Japan Launches Satellite with Night-Vision Mapping Radar
A Japanese satellite equipped with a sharp-eyed synthetic aperture radar launched Saturday on a mission to map the globe every two weeks, helping authorities respond to natural disasters, track agricultural yields and monitor shipping lanes.
Weighing approximately 2.3 tons, the spacecraft took off at 0305:14 GMT Saturday (11:05:14 p.m. EDT Friday) from the Tanegashima Space Center, Japan's primary rocket launching facility at the southwestern end of the country. Liftoff occurred at 12:05 p.m. Japan Standard Time.
The 17-story H-2A rocket streaked into the midday sky, depositing a trail of fire and smoke in its wake.
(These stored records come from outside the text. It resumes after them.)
/-! ## How a compare ends -/

/-- The condition code takes the result, Cause and Flags the conditions. -/
theorem fpCmp_ends {s : State} (usable : s.cp1Usable = true) {i : Instr} {fmt : Fmt} {cond : BitVec 4} {ft fs : Reg}
    {cc : Cc} (he : exec i s = s.fpCmp i fmt cond ft fs cc) (float : fmt ≠ .w) (hfs : fmtSuits fmt fs = true)
    (hft : fmtSuits fmt ft = true) (hs : s.holds fs fmt = true) (ht : s.holds ft fmt = true)
    (implemented : s.fpUnimplementedOn i fmt (s.valueFpr fs fmt) (s.valueFpr ft fmt) = false)
    {holds : Bool} {x : FpConds}
    (hout : fpCompare cond (fpUnpack (fpFormat fmt) s.cfg.nan2008 (s.valueFpr fs fmt))
      (fpUnpack (fpFormat fmt) s.cfg.nan2008 (s.valueFpr ft fmt)) = (holds, x)) :
    FpEnds i s x (fun t => KeepsAllBut [.fcsr] s t
      ∧ ∃ c, FcsrAfter s.fcsr c x true ∧ t.fcsr = putBit c (ccBit cc) holds) := by
  have run := he.trans (State.fpCmp_held usable i cond cc hfs hft hs ht)
  simp only [s.fpNumber_float float, hout, implemented, Bool.false_eq_true, if_false] at run
  refine fpEnds_of_fpFinish i s x _ _ run ⟨⟨?_, _, fcsrAfter_orFlags s.fcsr x, by simp [State.setFpCc]⟩, ?_⟩
  · apply keepsAllBut_of_fields <;> simp
  · simp [Advances]

/-- Settles O38. -/
theorem fpuCompare : Obligations.FpuCompare := by
  intro s ft fs cc usable
  have ends {i : Instr} {fmt : Fmt} {cond : BitVec 4} (he : exec i s = s.fpCmp i fmt cond ft fs cc)
      (float : fmt ≠ .w) hfs hft hs ht implemented :=
    fpCmp_ends usable he float hfs hft hs ht implemented (fpCompare_eq cond _ _)
  have single {i : Instr} {w : Word} {cond : BitVec 4} (he : exec i s = s.fpCmp i .s cond ft fs cc)
      (hw : encode i = w) (wf : i.WellFormed = true) := And.intro (decode_of_encode hw wf) (ends he (by decide))
  have double {i : Instr} {w : Word} {cond : BitVec 4} (he : exec i s = s.fpCmp i .d cond ft fs cc)
      (hw : encode i = w) (wf : i.WellFormed = true) := And.intro (decode_of_encode hw wf) (ends he (by decide))
  simp only [List.forall_mem_cons, List.not_mem_nil, false_imp_iff, implies_true, and_true]
  exact ⟨single rfl rfl rfl, double rfl rfl rfl, single rfl rfl rfl, double rfl rfl rfl, single rfl rfl rfl,
    double rfl rfl rfl, single rfl rfl rfl, double rfl rfl rfl, single rfl rfl rfl, double rfl rfl rfl,
    single rfl rfl rfl, double rfl rfl rfl, single rfl rfl rfl, double rfl rfl rfl, single rfl rfl rfl,
    double rfl rfl rfl, single rfl rfl rfl, double rfl rfl rfl, single rfl rfl rfl, double rfl rfl rfl,
    single rfl rfl rfl, double rfl rfl rfl, single rfl rfl rfl, double rfl rfl rfl, single rfl rfl rfl,
    double rfl rfl rfl, single rfl rfl rfl, double rfl rfl rfl, single rfl rfl rfl, double rfl rfl rfl,
    single rfl rfl rfl, double rfl rfl rfl⟩

end Sys2Proof.Machine
end

section
/-! The patterns of the binary formats (spec/49_fpu_arith.md R300, R303): a pattern reads back as the fields it was built
from; with it, the operations on NaNs, infinities and zeros. -/
namespace Sys2Proof.Machine

/-! ## Formats -/

/-- The widths make a binary format of at most 64 bits, with quiet and signalling NaNs. -/
structure FpFormat.Sound (f : FpFormat) : Prop where
  /-- There are subnormal and normal numbers, and an exponent for infinities and NaNs. -/
  exponents : 2 ≤ f.expBits
  /-- A NaN's fraction has a first bit and a payload. -/
  fractions : 2 ≤ f.fracBits
  /-- A pattern fits. -/
  fits : f.expBits + f.fracBits < 64

theorem FpFormat.sound_of_mem {f : FpFormat} (h : f ∈ [FpFormat.single, FpFormat.double]) : f.Sound := by
  rcases List.mem_pair.1 h with rfl | rfl
  · exact ⟨by decide, by decide, by decide⟩
  · exact ⟨by decide, by decide, by decide⟩

section
variable {f : FpFormat}

/-- The exponents of normal numbers reach from 1 to 2 * bias. -/
theorem FpFormat.Sound.maxExp_eq (h : f.Sound) : f.maxExp = 2 * f.bias + 1 := by
  obtain ⟨e, he⟩ := Nat.exists_eq_add_of_le h.exponents
  have := Nat.one_le_two_pow (n := e + 1)
  have := Nat.pow_succ (n := 2) (m := e + 1)
  rw [FpFormat.maxExp, FpFormat.bias, he, show 2 + e - 1 = e + 1 by omega, show 2 + e = e + 1 + 1 by omega]
  omega

theorem FpFormat.Sound.one_le_bias (h : f.Sound) : 1 ≤ f.bias := by
  obtain ⟨e, he⟩ := Nat.exists_eq_add_of_le h.exponents
  have := Nat.one_le_two_pow (n := e)
  have := Nat.pow_succ (n := 2) (m := e)
  rw [FpFormat.bias, he, show 2 + e - 1 = e + 1 by omega]
  omega

theorem FpFormat.maxExp_lt (f : FpFormat) : f.maxExp < 2 ^ f.expBits := by
  have := Nat.one_le_two_pow (n := f.expBits)
  rw [FpFormat.maxExp]
  omega

/-! ## Fields -/

/-- A pattern as a number: sign, exponent and fraction, from the highest bit down. -/
theorem toNat_fpPack (hf : f.Sound) (neg : Bool) {ex frac : Nat} (hex : ex ≤ f.maxExp) (hfrac : frac < 2 ^ f.fracBits) :
    (fpPack f neg ex frac).toNat = (neg.toNat * 2 ^ f.expBits + ex) * 2 ^ f.fracBits + frac := by
  have sign : (if neg then 2 ^ (f.expBits + f.fracBits) else 0) = neg.toNat * 2 ^ f.expBits * 2 ^ f.fracBits := by
    cases neg <;> simp [pow_add]
  have high : neg.toNat * 2 ^ f.expBits + ex + 1 ≤ 2 ^ (f.expBits + 1) := by
    have := f.maxExp_lt
    rw [pow_succ]
    cases neg <;> simp <;> omega
  have below : (neg.toNat * 2 ^ f.expBits + ex) * 2 ^ f.fracBits + frac < 2 ^ 64 := by
    calc (neg.toNat * 2 ^ f.expBits + ex) * 2 ^ f.fracBits + frac
        < (neg.toNat * 2 ^ f.expBits + ex + 1) * 2 ^ f.fracBits := by rw [Nat.add_one_mul]; omega
      _ ≤ 2 ^ (f.expBits + 1) * 2 ^ f.fracBits := Nat.mul_le_mul_right _ high
      _ = 2 ^ (f.expBits + 1 + f.fracBits) := (pow_add ..).symm
      _ ≤ 2 ^ 64 := Nat.pow_le_pow_right (by omega) (by have := hf.fits; omega)
  rw [fpPack, BitVec.toNat_ofNat, sign, ← Nat.add_mul, Nat.mod_eq_of_lt below]

/-- What a pattern with these fields stands for (spec/49_fpu_arith.md R300). -/
theorem fpUnpack_fpPack (hf : f.Sound) (n neg : Bool) {ex frac : Nat} (hex : ex ≤ f.maxExp)
    (hfrac : frac < 2 ^ f.fracBits) :
    fpUnpack f n (fpPack f neg ex frac) =
      if ex = f.maxExp then
        if frac = 0 then .inf neg else .nan (decide (frac / 2 ^ (f.fracBits - 1) = 1) != n)
      else if ex = 0 then .fin neg frac (1 - (f.bias : Int) - f.fracBits)
      else .fin neg (2 ^ f.fracBits + frac) ((ex : Int) - f.bias - f.fracBits) := by
  have upper : (fpPack f neg ex frac).toNat / 2 ^ f.fracBits = neg.toNat * 2 ^ f.expBits + ex := by
    rw [toNat_fpPack hf neg hex hfrac, Nat.add_comm, Nat.add_mul_div_right _ _ (by positivity),
      Nat.div_eq_of_lt hfrac, Nat.zero_add]
  have fraction : (fpPack f neg ex frac).toNat % 2 ^ f.fracBits = frac := by
    rw [toNat_fpPack hf neg hex hfrac, Nat.add_comm, Nat.add_mul_mod_self_right, Nat.mod_eq_of_lt hfrac]
  have below : ex < 2 ^ f.expBits := hex.trans_lt f.maxExp_lt
  have exponent : (fpPack f neg ex frac).toNat / 2 ^ f.fracBits % 2 ^ f.expBits = ex := by
    rw [upper, Nat.add_comm, Nat.add_mul_mod_self_right, Nat.mod_eq_of_lt below]
  have sign : (fpPack f neg ex frac).toNat / 2 ^ (f.expBits + f.fracBits) = neg.toNat := by
    rw [pow_add, Nat.mul_comm, ← Nat.div_div_eq_div_mul, upper, Nat.add_comm,
      Nat.add_mul_div_right _ _ (by positivity), Nat.div_eq_of_lt below, Nat.zero_add]
  have signBit : decide (neg.toNat % 2 = 1) = neg := by cases neg <;> rfl
  simp only [fpUnpack, fraction, exponent, sign, signBit]

theorem fpUnpack_fpInf (hf : f.Sound) (n neg : Bool) : fpUnpack f n (fpInf f neg) = .inf neg := by
  rw [fpInf, fpUnpack_fpPack hf n neg le_rfl (by positivity), if_pos rfl, if_pos rfl]

theorem fpUnpack_fpZero (hf : f.Sound) (n neg : Bool) :
    fpUnpack f n (fpZero f neg) = .fin neg 0 (1 - (f.bias : Int) - f.fracBits) := by
  have finite : ¬ 0 = f.maxExp := by rw [hf.maxExp_eq]; omega
  rw [fpZero, fpUnpack_fpPack hf n neg (Nat.zero_le _) (by positivity), if_neg finite, if_pos rfl]

/-- The quiet NaN drawn is one, under either convention (spec/49_fpu_arith.md R300(a), (b)). -/
theorem fpUnpack_fpQuietNan (hf : f.Sound) (n : Bool) (draw : BitVec 64) :
    fpUnpack f n (fpQuietNan f n draw) = .nan false := by
  have half : 2 ^ f.fracBits = 2 ^ (f.fracBits - 1) * 2 := by
    rw [← pow_succ, Nat.sub_add_cancel (by have := hf.fractions; omega)]
  have payload := Nat.mod_lt draw.toNat (Nat.two_pow_pos (f.fracBits - 1))
  have room : 2 ≤ 2 ^ (f.fracBits - 1) := Nat.le_self_pow (by have := hf.fractions; omega) 2
  generalize hp : draw.toNat % 2 ^ (f.fracBits - 1) = p at payload
  have quiet (frac : Nat) (h0 : frac ≠ 0) (hn : frac / 2 ^ (f.fracBits - 1) = n.toNat) (hlt : frac < 2 ^ f.fracBits) :
      fpUnpack f n (fpPack f (draw.getLsbD 63) f.maxExp frac) = .nan false := by
    rw [fpUnpack_fpPack hf n _ le_rfl hlt, if_pos rfl, if_neg h0, hn]
    cases n <;> rfl
  simp only [fpQuietNan, hp]
  cases n with
  | true =>
    refine quiet _ (by simp) ?_ (by simp; omega)
    simp [Nat.add_div_left p (Nat.two_pow_pos (f.fracBits - 1)), Nat.div_eq_of_lt payload]
  | false =>
    simp only [Bool.false_eq_true, if_false]
    split
    · exact quiet 1 (by simp) (Nat.div_eq_of_lt (by omega)) (by omega)
    · exact quiet p ‹_› (Nat.div_eq_of_lt payload) (by omega)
The H-2A launcher's hydrogen-fueled LE-7A engine and twin solid-fueled boosters collectively produced 1.6 million pounds of thrust to loft the orange and white rocket into the upper atmosphere. [Amazing Rocket Launches of 2014 (Photos)]
The rocket shed its two boosters about two minutes after liftoff, jettisoned its 13.1-foot-diameter (4-meter) nose a couple of minutes later, then shut down the first stage main engine at a velocity of 7,000 mph.
The second stage's LE-5B engine ignited for an eight-minute firing to place ALOS 2 and four small secondary payloads in orbit 400 miles above Earth.
The rocket deployed ALOS 2, also dubbed Daichi 2 for the Japanese word for land, at 0321 GMT (11:21 p.m. EDT).
While the H-2A rocket released four university-built microsatellites a few minutes later, ALOS 2 extended two electricity-generating solar arrays to a wingspan of 54 feet to begin charging the craft's batteries.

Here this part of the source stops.